Collected data entries:
· · ·

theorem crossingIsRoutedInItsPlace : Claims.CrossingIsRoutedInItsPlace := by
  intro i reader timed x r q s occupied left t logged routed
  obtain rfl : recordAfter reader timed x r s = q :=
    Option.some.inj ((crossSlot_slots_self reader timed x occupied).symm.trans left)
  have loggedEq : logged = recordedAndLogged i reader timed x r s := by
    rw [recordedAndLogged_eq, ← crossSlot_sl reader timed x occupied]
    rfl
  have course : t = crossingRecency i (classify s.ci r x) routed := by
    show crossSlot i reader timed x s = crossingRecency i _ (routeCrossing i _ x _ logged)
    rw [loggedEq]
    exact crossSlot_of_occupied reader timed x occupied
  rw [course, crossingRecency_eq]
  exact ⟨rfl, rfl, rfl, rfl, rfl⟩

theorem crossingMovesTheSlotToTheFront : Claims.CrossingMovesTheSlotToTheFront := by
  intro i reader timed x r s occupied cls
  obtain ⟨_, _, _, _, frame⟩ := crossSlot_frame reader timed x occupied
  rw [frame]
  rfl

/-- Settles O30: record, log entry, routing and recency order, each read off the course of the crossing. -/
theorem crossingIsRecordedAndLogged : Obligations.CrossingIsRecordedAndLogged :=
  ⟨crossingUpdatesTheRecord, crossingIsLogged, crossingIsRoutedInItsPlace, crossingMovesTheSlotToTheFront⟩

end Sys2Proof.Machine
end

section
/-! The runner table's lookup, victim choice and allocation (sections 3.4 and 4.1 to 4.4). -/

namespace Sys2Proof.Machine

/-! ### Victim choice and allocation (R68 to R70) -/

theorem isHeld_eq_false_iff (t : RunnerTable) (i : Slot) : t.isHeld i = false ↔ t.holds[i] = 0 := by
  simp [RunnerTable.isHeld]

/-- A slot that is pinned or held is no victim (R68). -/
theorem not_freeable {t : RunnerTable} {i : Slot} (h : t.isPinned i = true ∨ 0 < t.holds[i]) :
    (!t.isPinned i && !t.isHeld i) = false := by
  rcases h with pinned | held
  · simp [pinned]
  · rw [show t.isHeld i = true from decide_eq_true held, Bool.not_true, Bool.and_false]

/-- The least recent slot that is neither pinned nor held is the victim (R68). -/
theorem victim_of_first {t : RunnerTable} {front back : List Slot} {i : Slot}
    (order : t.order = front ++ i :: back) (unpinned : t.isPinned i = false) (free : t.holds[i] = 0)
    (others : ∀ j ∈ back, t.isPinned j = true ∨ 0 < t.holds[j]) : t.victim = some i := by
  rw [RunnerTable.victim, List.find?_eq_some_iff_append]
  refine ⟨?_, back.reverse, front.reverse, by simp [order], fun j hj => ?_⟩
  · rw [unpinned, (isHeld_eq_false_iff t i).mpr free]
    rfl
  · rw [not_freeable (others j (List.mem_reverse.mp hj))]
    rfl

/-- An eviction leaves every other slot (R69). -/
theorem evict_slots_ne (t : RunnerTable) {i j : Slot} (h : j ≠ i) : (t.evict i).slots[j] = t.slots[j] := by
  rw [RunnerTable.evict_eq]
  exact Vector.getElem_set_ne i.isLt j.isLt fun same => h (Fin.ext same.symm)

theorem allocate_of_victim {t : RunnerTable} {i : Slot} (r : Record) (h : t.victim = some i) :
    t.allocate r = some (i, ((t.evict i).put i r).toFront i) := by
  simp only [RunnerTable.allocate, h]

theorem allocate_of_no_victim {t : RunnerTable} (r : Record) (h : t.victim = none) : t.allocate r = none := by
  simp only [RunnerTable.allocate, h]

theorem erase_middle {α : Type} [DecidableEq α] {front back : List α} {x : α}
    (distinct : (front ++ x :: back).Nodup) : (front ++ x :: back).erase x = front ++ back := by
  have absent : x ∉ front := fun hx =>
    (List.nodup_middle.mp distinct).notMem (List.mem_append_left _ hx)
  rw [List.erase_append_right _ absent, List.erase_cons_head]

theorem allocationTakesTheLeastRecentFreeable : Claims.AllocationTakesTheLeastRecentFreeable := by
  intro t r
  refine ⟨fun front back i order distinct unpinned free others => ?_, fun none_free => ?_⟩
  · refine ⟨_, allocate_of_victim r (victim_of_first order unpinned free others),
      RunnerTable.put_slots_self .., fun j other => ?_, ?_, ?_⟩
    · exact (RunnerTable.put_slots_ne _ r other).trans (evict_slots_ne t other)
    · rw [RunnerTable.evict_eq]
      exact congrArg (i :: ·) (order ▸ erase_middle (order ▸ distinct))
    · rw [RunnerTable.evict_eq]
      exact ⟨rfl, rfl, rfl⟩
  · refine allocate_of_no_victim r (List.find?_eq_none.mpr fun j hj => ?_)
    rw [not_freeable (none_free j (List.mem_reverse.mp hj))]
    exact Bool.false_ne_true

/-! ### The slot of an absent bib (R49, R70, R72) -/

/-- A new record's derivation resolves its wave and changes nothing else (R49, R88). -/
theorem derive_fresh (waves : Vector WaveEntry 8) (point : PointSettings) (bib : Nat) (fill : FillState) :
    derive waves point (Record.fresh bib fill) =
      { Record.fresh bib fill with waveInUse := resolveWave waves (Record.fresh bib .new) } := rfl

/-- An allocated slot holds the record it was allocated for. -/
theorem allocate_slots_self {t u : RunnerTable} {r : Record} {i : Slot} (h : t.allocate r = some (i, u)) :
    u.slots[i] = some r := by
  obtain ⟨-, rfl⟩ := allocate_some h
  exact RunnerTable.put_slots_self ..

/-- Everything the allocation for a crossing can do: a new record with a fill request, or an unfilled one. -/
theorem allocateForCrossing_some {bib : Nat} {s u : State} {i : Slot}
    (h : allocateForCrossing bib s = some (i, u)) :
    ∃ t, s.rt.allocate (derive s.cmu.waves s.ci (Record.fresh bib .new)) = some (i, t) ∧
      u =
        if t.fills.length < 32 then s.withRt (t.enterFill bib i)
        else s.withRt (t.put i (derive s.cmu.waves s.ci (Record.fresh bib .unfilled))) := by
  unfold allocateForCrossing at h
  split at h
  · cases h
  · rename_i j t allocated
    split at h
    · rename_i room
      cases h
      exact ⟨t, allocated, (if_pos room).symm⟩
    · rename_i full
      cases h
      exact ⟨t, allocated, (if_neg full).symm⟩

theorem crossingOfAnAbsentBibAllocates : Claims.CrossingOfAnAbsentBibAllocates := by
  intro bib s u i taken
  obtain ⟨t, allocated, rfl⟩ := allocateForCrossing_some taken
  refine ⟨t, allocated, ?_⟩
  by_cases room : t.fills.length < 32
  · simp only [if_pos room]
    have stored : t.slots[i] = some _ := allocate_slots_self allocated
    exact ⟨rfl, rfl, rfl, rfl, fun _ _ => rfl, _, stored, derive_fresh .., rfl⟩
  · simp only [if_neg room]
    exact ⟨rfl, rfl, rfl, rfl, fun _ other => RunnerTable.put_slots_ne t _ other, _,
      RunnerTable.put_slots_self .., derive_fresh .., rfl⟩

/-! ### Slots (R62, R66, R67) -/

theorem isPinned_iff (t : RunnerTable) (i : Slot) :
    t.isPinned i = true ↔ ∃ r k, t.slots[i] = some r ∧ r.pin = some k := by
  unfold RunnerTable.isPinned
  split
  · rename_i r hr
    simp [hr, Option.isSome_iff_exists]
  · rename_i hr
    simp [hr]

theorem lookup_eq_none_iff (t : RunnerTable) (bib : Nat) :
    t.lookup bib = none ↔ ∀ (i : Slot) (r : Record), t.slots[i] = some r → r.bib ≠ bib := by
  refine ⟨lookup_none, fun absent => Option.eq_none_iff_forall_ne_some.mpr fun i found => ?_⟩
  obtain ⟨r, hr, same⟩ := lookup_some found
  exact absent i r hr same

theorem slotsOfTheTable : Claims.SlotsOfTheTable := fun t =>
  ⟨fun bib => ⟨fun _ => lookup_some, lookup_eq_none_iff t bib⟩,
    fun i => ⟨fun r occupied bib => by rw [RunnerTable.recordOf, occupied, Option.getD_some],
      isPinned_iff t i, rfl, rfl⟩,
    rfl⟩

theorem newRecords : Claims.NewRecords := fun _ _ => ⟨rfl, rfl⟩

· · ·

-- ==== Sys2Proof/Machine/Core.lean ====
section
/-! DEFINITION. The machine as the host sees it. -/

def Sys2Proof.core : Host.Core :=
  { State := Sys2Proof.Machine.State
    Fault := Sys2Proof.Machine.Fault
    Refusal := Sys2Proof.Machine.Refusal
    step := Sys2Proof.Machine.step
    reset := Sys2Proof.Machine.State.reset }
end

· · ·

◆ WORK INSTRUCTIONS
Write out exactly the lines above from the line with "have absent : x ∉ front := fun hx =>" through the line with "exact Bool.false_ne_true", both of them included, and leave out all other lines.

◆ ANSWER SPACE
  have absent : x ∉ front := fun hx =>
    (List.nodup_middle.mp distinct).notMem (List.mem_append_left _ hx)
  rw [List.erase_append_right _ absent, List.erase_cons_head]

theorem allocationTakesTheLeastRecentFreeable : Claims.AllocationTakesTheLeastRecentFreeable := by
  intro t r
  refine ⟨fun front back i order distinct unpinned free others => ?_, fun none_free => ?_⟩
  · refine ⟨_, allocate_of_victim r (victim_of_first order unpinned free others),
      RunnerTable.put_slots_self .., fun j other => ?_, ?_, ?_⟩
    · exact (RunnerTable.put_slots_ne _ r other).trans (evict_slots_ne t other)
    · rw [RunnerTable.evict_eq]
      exact congrArg (i :: ·) (order ▸ erase_middle (order ▸ distinct))
    · rw [RunnerTable.evict_eq]
      exact ⟨rfl, rfl, rfl⟩
  · refine allocate_of_no_victim r (List.find?_eq_none.mpr fun j hj => ?_)
    rw [not_freeable (none_free j (List.mem_reverse.mp hj))]
    exact Bool.false_ne_true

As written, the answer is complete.